Collected data:
* * * *

/-! ### `State.assertReset` -/

@[simp] theorem State.assertReset_cfg (s : State) : (s.assertReset).cfg = s.cfg := rfl
@[simp] theorem State.assertReset_pin (s : State) : (s.assertReset).pin = s.pin := rfl
@[simp] theorem State.assertReset_phase (s : State) : (s.assertReset).phase = s.phase := rfl
@[simp] theorem State.assertReset_pend (s : State) : (s.assertReset).pend = s.pend := rfl
@[simp] theorem State.assertReset_min (s : State) : (s.assertReset).min = s.min := rfl
@[simp] theorem State.assertReset_elapsed (s : State) : (s.assertReset).elapsed = s.elapsed := rfl
@[simp] theorem State.assertReset_err (s : State) : (s.assertReset).err = s.err := rfl
@[simp] theorem State.assertReset_now (s : State) : (s.assertReset).now = s.now := rfl
@[simp] theorem State.assertReset_tRise (s : State) : (s.assertReset).tRise = s.tRise := rfl
@[simp] theorem State.assertReset_trace (s : State) : (s.assertReset).trace = s.trace := rfl
@[simp] theorem State.assertReset_reqValid (s : State) : (s.assertReset).reqValid = s.reqValid := rfl
@[simp] theorem State.assertReset_reqWord (s : State) : (s.assertReset).reqWord = s.reqWord := rfl
@[simp] theorem State.assertReset_rst (s : State) : (s.assertReset).rst = true := rfl
@[simp] theorem State.assertReset_stream (s : State) : (s.assertReset).stream = s.stream := rfl
@[simp] theorem State.assertReset_sched (s : State) : (s.assertReset).sched = s.sched := rfl
@[simp] theorem State.assertReset_draws (s : State) : (s.assertReset).draws = s.draws := rfl

/-! ### `State.consume` -/

@[simp] theorem State.consume_cfg (s : State) : (s.consume).cfg = s.cfg := rfl
@[simp] theorem State.consume_pin (s : State) : (s.consume).pin = s.pin := rfl
@[simp] theorem State.consume_phase (s : State) : (s.consume).phase = s.phase := rfl
@[simp] theorem State.consume_pend (s : State) : (s.consume).pend = s.pend := rfl
@[simp] theorem State.consume_min (s : State) : (s.consume).min = s.min := rfl
@[simp] theorem State.consume_elapsed (s : State) : (s.consume).elapsed = s.elapsed := rfl
@[simp] theorem State.consume_err (s : State) : (s.consume).err = s.err := rfl
@[simp] theorem State.consume_now (s : State) : (s.consume).now = s.now := rfl
@[simp] theorem State.consume_tRise (s : State) : (s.consume).tRise = s.tRise := rfl
@[simp] theorem State.consume_trace (s : State) : (s.consume).trace = s.trace := rfl
@[simp] theorem State.consume_reqValid (s : State) : (s.consume).reqValid = false := rfl
@[simp] theorem State.consume_reqWord (s : State) : (s.consume).reqWord = s.reqWord := rfl
@[simp] theorem State.consume_rst (s : State) : (s.consume).rst = s.rst := rfl
@[simp] theorem State.consume_stream (s : State) : (s.consume).stream = s.stream := rfl
@[simp] theorem State.consume_sched (s : State) : (s.consume).sched = s.sched := rfl
@[simp] theorem State.consume_draws (s : State) : (s.consume).draws = s.draws := rfl

/-! ### `State.load` -/

@[simp] theorem State.load_cfg (s : State) (is : List Instr) : (s.load is).cfg = s.cfg := rfl
@[simp] theorem State.load_pin (s : State) (is : List Instr) : (s.load is).pin = s.pin := rfl
@[simp] theorem State.load_phase (s : State) (is : List Instr) : (s.load is).phase = s.phase := rfl
@[simp] theorem State.load_pend (s : State) (is : List Instr) : (s.load is).pend = s.pend := rfl
@[simp] theorem State.load_min (s : State) (is : List Instr) : (s.load is).min = s.min := rfl
@[simp] theorem State.load_elapsed (s : State) (is : List Instr) : (s.load is).elapsed = s.elapsed := rfl
@[simp] theorem State.load_err (s : State) (is : List Instr) : (s.load is).err = s.err := rfl
@[simp] theorem State.load_now (s : State) (is : List Instr) : (s.load is).now = s.now := rfl
@[simp] theorem State.load_tRise (s : State) (is : List Instr) : (s.load is).tRise = s.tRise := rfl
@[simp] theorem State.load_trace (s : State) (is : List Instr) : (s.load is).trace = s.trace := rfl
@[simp] theorem State.load_reqValid (s : State) (is : List Instr) : (s.load is).reqValid = s.reqValid := rfl
@[simp] theorem State.load_reqWord (s : State) (is : List Instr) : (s.load is).reqWord = s.reqWord := rfl
@[simp] theorem State.load_rst (s : State) (is : List Instr) : (s.load is).rst = s.rst := rfl
@[simp] theorem State.load_stream (s : State) (is : List Instr) : (s.load is).stream = s.stream ++ words is := rfl
@[simp] theorem State.load_sched (s : State) (is : List Instr) : (s.load is).sched = s.sched := rfl
@[simp] theorem State.load_draws (s : State) (is : List Instr) : (s.load is).draws = s.draws := rfl

/-! ### `State.beginNibble` -/

@[simp] theorem State.beginNibble_cfg (s : State) (n : Nibble) : (s.beginNibble n).cfg = s.cfg := rfl
@[simp] theorem State.beginNibble_pin (s : State) (n : Nibble) :
    (s.beginNibble n).pin = { s.pin with d := n, e := false } := rfl
@[simp] theorem State.beginNibble_phase (s : State) (n : Nibble) : (s.beginNibble n).phase = .setup := rfl
@[simp] theorem State.beginNibble_pend (s : State) (n : Nibble) : (s.beginNibble n).pend = s.pend := rfl
@[simp] theorem State.beginNibble_min (s : State) (n : Nibble) : (s.beginNibble n).min = s.cfg.tSuMin := rfl
@[simp] theorem State.beginNibble_elapsed (s : State) (n : Nibble) : (s.beginNibble n).elapsed = 0 := rfl
@[simp] theorem State.beginNibble_err (s : State) (n : Nibble) : (s.beginNibble n).err = s.err := rfl
@[simp] theorem State.beginNibble_now (s : State) (n : Nibble) : (s.beginNibble n).now = s.now := rfl
@[simp] theorem State.beginNibble_tRise (s : State) (n : Nibble) : (s.beginNibble n).tRise = s.tRise := rfl
@[simp] theorem State.beginNibble_trace (s : State) (n : Nibble) :
    (s.beginNibble n).trace = s.trace ++ s.pin.changeTo ⟨s.pin.rs, s.pin.rw, false, n⟩ s.now := rfl
@[simp] theorem State.beginNibble_reqValid (s : State) (n : Nibble) : (s.beginNibble n).reqValid = s.reqValid := rfl
@[simp] theorem State.beginNibble_reqWord (s : State) (n : Nibble) : (s.beginNibble n).reqWord = s.reqWord := rfl
@[simp] theorem State.beginNibble_rst (s : State) (n : Nibble) : (s.beginNibble n).rst = s.rst := rfl
@[simp] theorem State.beginNibble_stream (s : State) (n : Nibble) : (s.beginNibble n).stream = s.stream := rfl
@[simp] theorem State.beginNibble_sched (s : State) (n : Nibble) : (s.beginNibble n).sched = s.sched := rfl
@[simp] theorem State.beginNibble_draws (s : State) (n : Nibble) : (s.beginNibble n).draws = s.draws := rfl

/-! ### `State.startNibble` -/

@[simp] theorem State.startNibble_cfg (s : State) (n : Nibble) : (s.startNibble n).cfg = s.cfg := rfl
@[simp] theorem State.startNibble_pin (s : State) (n : Nibble) :
    (s.startNibble n).pin = { s.pin with d := n, e := false } := rfl
@[simp] theorem State.startNibble_phase (s : State) (n : Nibble) : (s.startNibble n).phase = .setup := rfl
@[simp] theorem State.startNibble_pend (s : State) (n : Nibble) : (s.startNibble n).pend = none := rfl
@[simp] theorem State.startNibble_min (s : State) (n : Nibble) : (s.startNibble n).min = s.cfg.tSuMin := rfl
@[simp] theorem State.startNibble_elapsed (s : State) (n : Nibble) : (s.startNibble n).elapsed = 0 := rfl
@[simp] theorem State.startNibble_err (s : State) (n : Nibble) : (s.startNibble n).err = s.err := rfl
@[simp] theorem State.startNibble_now (s : State) (n : Nibble) : (s.startNibble n).now = s.now := rfl
@[simp] theorem State.startNibble_tRise (s : State) (n : Nibble) : (s.startNibble n).tRise = s.tRise := rfl
@[simp] theorem State.startNibble_trace (s : State) (n : Nibble) :
    (s.startNibble n).trace = s.trace ++ s.pin.changeTo ⟨s.pin.rs, s.pin.rw, false, n⟩ s.now := rfl
@[simp] theorem State.startNibble_reqValid (s : State) (n : Nibble) : (s.startNibble n).reqValid = s.reqValid := rfl
@[simp] theorem State.startNibble_reqWord (s : State) (n : Nibble) : (s.startNibble n).reqWord = s.reqWord := rfl
@[simp] theorem State.startNibble_rst (s : State) (n : Nibble) : (s.startNibble n).rst = s.rst := rfl
@[simp] theorem State.startNibble_stream (s : State) (n : Nibble) : (s.startNibble n).stream = s.stream := rfl
@[simp] theorem State.startNibble_sched (s : State) (n : Nibble) : (s.startNibble n).sched = s.sched := rfl
@[simp] theorem State.startNibble_draws (s : State) (n : Nibble) : (s.startNibble n).draws = s.draws := rfl

/-! ### `State.startByte` -/

@[simp] theorem State.startByte_cfg (s : State) (rs : Bool) (v : Byte) : (s.startByte rs v).cfg = s.cfg := rfl
@[simp] theorem State.startByte_pin (s : State) (rs : Bool) (v : Byte) :
    (s.startByte rs v).pin = ⟨rs, false, false, hiNibble v⟩ := rfl
@[simp] theorem State.startByte_phase (s : State) (rs : Bool) (v : Byte) : (s.startByte rs v).phase = .setup := rfl
@[simp] theorem State.startByte_pend (s : State) (rs : Bool) (v : Byte) : (s.startByte rs v).pend = some (loNibble v) := rfl
@[simp] theorem State.startByte_min (s : State) (rs : Bool) (v : Byte) : (s.startByte rs v).min = s.cfg.tSuMin := rfl
@[simp] theorem State.startByte_elapsed (s : State) (rs : Bool) (v : Byte) : (s.startByte rs v).elapsed = 0 := rfl
@[simp] theorem State.startByte_err (s : State) (rs : Bool) (v : Byte) : (s.startByte rs v).err = s.err := rfl
@[simp] theorem State.startByte_now (s : State) (rs : Bool) (v : Byte) : (s.startByte rs v).now = s.now := rfl
@[simp] theorem State.startByte_tRise (s : State) (rs : Bool) (v : Byte) : (s.startByte rs v).tRise = s.tRise := rfl
@[simp] theorem State.startByte_trace (s : State) (rs : Bool) (v : Byte) :
    (s.startByte rs v).trace =
      s.trace ++ s.pin.changeTo ⟨rs, false, s.pin.e, s.pin.d⟩ s.now ++
        Pins.changeTo ⟨rs, false, s.pin.e, s.pin.d⟩ ⟨rs, false, false, hiNibble v⟩ s.now := rfl
@[simp] theorem State.startByte_reqValid (s : State) (rs : Bool) (v : Byte) : (s.startByte rs v).reqValid = s.reqValid := rfl
@[simp] theorem State.startByte_reqWord (s : State) (rs : Bool) (v : Byte) : (s.startByte rs v).reqWord = s.reqWord := rfl
@[simp] theorem State.startByte_rst (s : State) (rs : Bool) (v : Byte) : (s.startByte rs v).rst = s.rst := rfl
@[simp] theorem State.startByte_stream (s : State) (rs : Bool) (v : Byte) : (s.startByte rs v).stream = s.stream := rfl
@[simp] theorem State.startByte_sched (s : State) (rs : Bool) (v : Byte) : (s.startByte rs v).sched = s.sched := rfl
@[simp] theorem State.startByte_draws (s : State) (rs : Bool) (v : Byte) : (s.startByte rs v).draws = s.draws := rfl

* * * *

* **What needs to be done**: Go to the line with "v).elapsed = 0 := rfl" in the entries above and repeat every line from there through the line with "v).reqValid = s.reqValid := rfl", exactly and with no other text.

* **Expected answer**:
@[simp] theorem State.startByte_elapsed (s : State) (rs : Bool) (v : Byte) : (s.startByte rs v).elapsed = 0 := rfl
@[simp] theorem State.startByte_err (s : State) (rs : Bool) (v : Byte) : (s.startByte rs v).err = s.err := rfl
@[simp] theorem State.startByte_now (s : State) (rs : Bool) (v : Byte) : (s.startByte rs v).now = s.now := rfl
@[simp] theorem State.startByte_tRise (s : State) (rs : Bool) (v : Byte) : (s.startByte rs v).tRise = s.tRise := rfl
@[simp] theorem State.startByte_trace (s : State) (rs : Bool) (v : Byte) :
    (s.startByte rs v).trace =
      s.trace ++ s.pin.changeTo ⟨rs, false, s.pin.e, s.pin.d⟩ s.now ++
        Pins.changeTo ⟨rs, false, s.pin.e, s.pin.d⟩ ⟨rs, false, false, hiNibble v⟩ s.now := rfl
@[simp] theorem State.startByte_reqValid (s : State) (rs : Bool) (v : Byte) : (s.startByte rs v).reqValid = s.reqValid := rfl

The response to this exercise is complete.